I wrote partitions to solve the fully general problem, but it can be used with restrictions too. You can constrain the set of elements in the sum, and the maximum number of times any one elements can appear, as well as fixing the total number of terms that will appear in the final sum.
See the demo for a few examples of use.
Thanks a lot, I was looking for this function.
Suppose I wish to list out the integer partitions of 10, using the numbers [1,2,3,4]? The solutions are easy to delineate. Look at the largest element of the candidate members of the partition, in this case, pivot around the number 4. How many times can 4 potentially appear in that sum? Clearly, we may be able to form the total of 10 by including the number 4 a total of 0, 1, or 2 times. If so, then we can reduce the problem.
If 4 appears twice, then we need to find the list of all partitions of 10 - 2*4 = 2, made from the set [1,2,3].
If 4 appears once, then we need to find the list of all partitions of 10 - 1*4 = 6, made from the set [1,2,3].
If 4 appears not at all, then we need to find the list of all partitions of 10 - 0*4 = 10, made from the set [1,2,3].
I can rigorously argue that this procedure must generate all solutions, and do so rather efficiently, to the extent that is possible.

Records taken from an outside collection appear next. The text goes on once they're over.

/-- 10_state.md R26: write 1 to clear, at any time. -/
def Obligations.StatusWriteClearsDoneAndOvr : Prop :=
  ∀ (s : State) (v : Word), hostAccess (memWrite s.cfg 0x008 v) s = { s with
    done := if v.getLsbD 1 = true then false else s.done,
    ovr := if v.getLsbD 3 = true then false else s.ovr,
    resp := some .writeDone }

/-- 10_state.md R42, 60_exceptions.md R153: when the interrupt line is up. -/
def Obligations.IrqFollowsDoneAndEnable : Prop :=
  ∀ s : State,
    (irq s = true ↔ s.ie = true ∧ s.done = true) ∧
    (∀ i t, exec i s = .next t → irq t = s.ie) ∧
    (∀ v, s.busy = false → irq (hostAccess (memWrite s.cfg 0x00C v) s) = false) ∧
    (∀ v : Word, v.getLsbD 1 = true → irq (hostAccess (memWrite s.cfg 0x008 v) s) = false) ∧
    (∀ v : Word, v.getLsbD 0 = false → irq (hostAccess (memWrite s.cfg 0x004 v) s) = false ∧
      (hostAccess (memWrite s.cfg 0x004 v) s).done = s.done)

/-- 10_state.md R18, R19, R29 to R32, R37: the scalar registers and the schedule window of an idle engine. -/
def Obligations.IdleScalarRegistersReadAndWrite : Prop :=
  ∀ (s : State) (v : Word), s.busy = false →
    let rd (off : Nat) (w : Word) := hostAccess (memRead s.cfg off) s = { s with resp := some (.readData w) }
    let wr (off : Nat) (t : State) := hostAccess (memWrite s.cfg off v) s = { t with resp := some .writeDone }
    (rd 0x000 0x41455331 ∧ wr 0x000 s) ∧
    (rd 0x004 (if s.ie = true then 1 else 0) ∧ wr 0x004 { s with ie := v.getLsbD 0 }) ∧
    rd 0x00C 0 ∧
    (rd 0x010 s.len ∧ wr 0x010 { s with len := v }) ∧
    (rd 0x014 (s.gfA.setWidth 32) ∧ wr 0x014 { s with gfA := v.setWidth 8 }) ∧
    (rd 0x018 (s.gfB.setWidth 32) ∧ wr 0x018 { s with gfB := v.setWidth 8 }) ∧
    (rd 0x01C (s.gfR.setWidth 32) ∧ wr 0x01C s) ∧
    ∀ i : Fin 44, wr (0x100 + 4 * i.val) s ∧ rd (0x100 + 4 * i.val)
      (s.rk[4 * i.val] ++ s.rk[4 * i.val + 1] ++ s.rk[4 * i.val + 2] ++ s.rk[4 * i.val + 3])

/-- 10_state.md R33 to R36, 20_memory.md R53: in every idle state, KEY_VALID 0 or 1, word n of KEY, IV or BLK reads as
its four bytes, the lowest index in bits 31:24; a write sets those four bytes, leaves the other twelve, and reads back;
a KEY write clears KEY_VALID. -/
def Obligations.BlockRegisterWritesSetFourBytes : Prop :=
  ∀ (s : State) (n : Fin 4) (v : Word), s.busy = false →
    let shows (off : Nat) (a : Block) : Prop := hostAccess (memRead s.cfg off) s = { s with
      resp := some (.readData (a[4 * n.val] ++ a[4 * n.val + 1] ++ a[4 * n.val + 2] ++ a[4 * n.val + 3])) }
    let lanes (old new : Block) : Prop := ∀ k : Fin 16,
      new[k] = if k.val / 4 = n.val then v.extractLsb' (24 - 8 * (k.val % 4)) 8 else old[k]
    let reads (off : Nat) (t : State) : Prop :=
      hostAccess (memRead s.cfg off) { t with resp := some .writeDone } = { t with resp := some (.readData v) }
    (shows (0x020 + 4 * n.val) s.key ∧ shows (0x030 + 4 * n.val) s.iv ∧ shows (0x040 + 4 * n.val) s.blk) ∧
    (∃ b, lanes s.key b ∧ reads (0x020 + 4 * n.val) { s with key := b, keyValid := false } ∧
      hostAccess (memWrite s.cfg (0x020 + 4 * n.val) v) s =
        { s with key := b, keyValid := false, resp := some .writeDone }) ∧
    (∃ b, lanes s.iv b ∧ reads (0x030 + 4 * n.val) { s with iv := b } ∧
      hostAccess (memWrite s.cfg (0x030 + 4 * n.val) v) s = { s with iv := b, resp := some .writeDone }) ∧
    (∃ b, lanes s.blk b ∧ reads (0x040 + 4 * n.val) { s with blk := b } ∧
      hostAccess (memWrite s.cfg (0x040 + 4 * n.val) v) s = { s with blk := b, resp := some .writeDone })

/-- 10_state.md R38, 20_memory.md R53, R54 (R54 is marked derived in the spec): in every idle state a read of the BUF
window shows its four bytes, whatever wrote them, and a write sets exactly its four bytes, and reads back. -/
def Obligations.BufferWindowWriteSetsFourBytes : Prop :=
  ∀ (s : State) (k : Nat) (v : Word), s.cfg.wf → s.busy = false → 4 * k < s.cfg.bufSize →
    let t := hostAccess (memWrite s.cfg (0x1000 + 4 * k) v) s
    hostAccess (memRead s.cfg (0x1000 + 4 * k)) s = { s with resp := some (.readData
      (bufByte s (4 * k) ++ bufByte s (4 * k + 1) ++ bufByte s (4 * k + 2) ++ bufByte s (4 * k + 3))) } ∧
    t = { s with mem := t.mem, resp := some .writeDone } ∧
    (∀ j, bufByte t j = if j / 4 = k then v.extractLsb' (24 - 8 * (j % 4)) 8 else bufByte s j) ∧
    (hostAccess (memRead s.cfg (0x1000 + 4 * k)) t).resp = some (.readData v)

/-! ### Reset -/

/-- 70_reset_and_hazards.md R163: what a reset turn leaves, from any state, a command pending or not. -/
def Obligations.ResetTurnLeavesTheStatedValues : Prop :=
  ∀ (s : State) (rest : List Turn), s.cfg.wf → s.agenda = .reset :: rest → ∃ t, step s = .next t ∧
    t.ie = false ∧ t.busy = false ∧ t.done = false ∧ t.keyValid = false ∧ t.ovr = false ∧ t.err = 0 ∧
    t.pending = none ∧ t.len = 0 ∧ t.gfA = 0 ∧ t.gfB = 0 ∧ t.gfR = 0 ∧
    (∀ i : Fin 16, t.key[i] = 0 ∧ t.iv[i] = 0 ∧ t.blk[i] = 0) ∧ (∀ i : Fin 176, t.rk[i] = 0) ∧
    irq t = false ∧ statusWord t = 0 ∧
    (hostAccess (memRead t.cfg 0x000) t).resp = some (.readData 0x41455331)

/-- The model's own convention (log 1): after a reset turn every byte of BUF holds the free value of a draw that is not
the draw before. -/
def Obligations.ResetTurnDrawsTheBufferAnew : Prop :=
  ∀ (s : State) (rest : List Turn), s.cfg.wf → s.agenda = .reset :: rest → ∃ t, step s = .next t ∧
    t.cfg = s.cfg ∧ t.agenda = rest ∧ t.mem.draw ≠ s.mem.draw ∧
    ∀ i, i < s.cfg.bufSize → bufByte t i = Config.freeBufByte t.mem.draw i

/-- 70_reset_and_hazards.md R166, which the spec marks derived: after reset RK is no schedule of the all-zero key. -/
def Obligations.ResetScheduleIsNotOfTheZeroKey : Prop :=
  State.reset.key = Vector.replicate 16 0 ∧ scheduleWord (keyExpansion State.reset.key) 4 = 0x62636363 ∧
  State.reset.rk ≠ keyExpansion State.reset.key ∧ State.reset.keyValid = false

/-! ### The command in progress -/

/-- 20_memory.md R58, "no host access can observe or disturb a command in progress": whatever accesses come between
issue and completion, the outcome is that of completing at once, but for CTRL.IE, OVR and the answer. -/
def Obligations.OutcomeDoesNotDependOnLatency : Prop :=
  ∀ (s : State) (as : List Access), s.busy = true → s.pending.isSome = true →
    ∃ t r, engineTurn s = .next t ∧ engineTurn (hostAccesses as s) = .next r ∧
      r = { t with ie := (hostAccesses as s).ie, ovr := (hostAccesses as s).ovr, resp := (hostAccesses as s).resp }

/-- 47_system.md R137, under the model's convention of log 3, that the engine has the turn when the agenda is empty (its
weak fairness): with only host accesses still to come, the pending command is completed after them. -/
def Obligations.PendingCommandCompletes : Prop :=
  ∀ (s : State) (as : List Access), s.Inv → s.busy = true → s.agenda = as.map .host →
    ∃ t r, Sys2Proof.core.run (as.length + 1) s = .next t ∧ engineTurn s = .next r ∧
      t.busy = false ∧ t.done = true ∧ t.pending = none ∧ t.err = r.err ∧ t.len = r.len ∧ t.gfR = r.gfR ∧
      t.iv = r.iv ∧ t.blk = r.blk ∧ t.rk = r.rk ∧ t.mem = r.mem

Now, call partitions to solve the problem. See that the last two solutions in the set have 4 appearing twice. There are exactly 2 ways to solve that problem. Before that, we see there were 7 ways to solve the partitions of 6. And there were 14 ways to solve the problem with 4 never appearing at all.
10 0 0 0
8 1 0 0
6 2 0 0
4 3 0 0
2 4 0 0
0 5 0 0
7 0 1 0
5 1 1 0
3 2 1 0
1 3 1 0
4 0 2 0
2 1 2 0
0 2 2 0
1 0 3 0
6 0 0 1
4 1 0 1
2 2 0 1
0 3 0 1
3 0 1 1
1 1 1 1
0 0 2 1
2 0 0 2
0 1 0 2
While partitions has other arguments that complicate the problem slightly by constraining the solution, the basic approach is exactly the same. Simply pivot around the largest member of the set of candidates to form that sum. Once you have determined the number of times 4 may appear in the sum, you can forget about it, and then worry about the rest.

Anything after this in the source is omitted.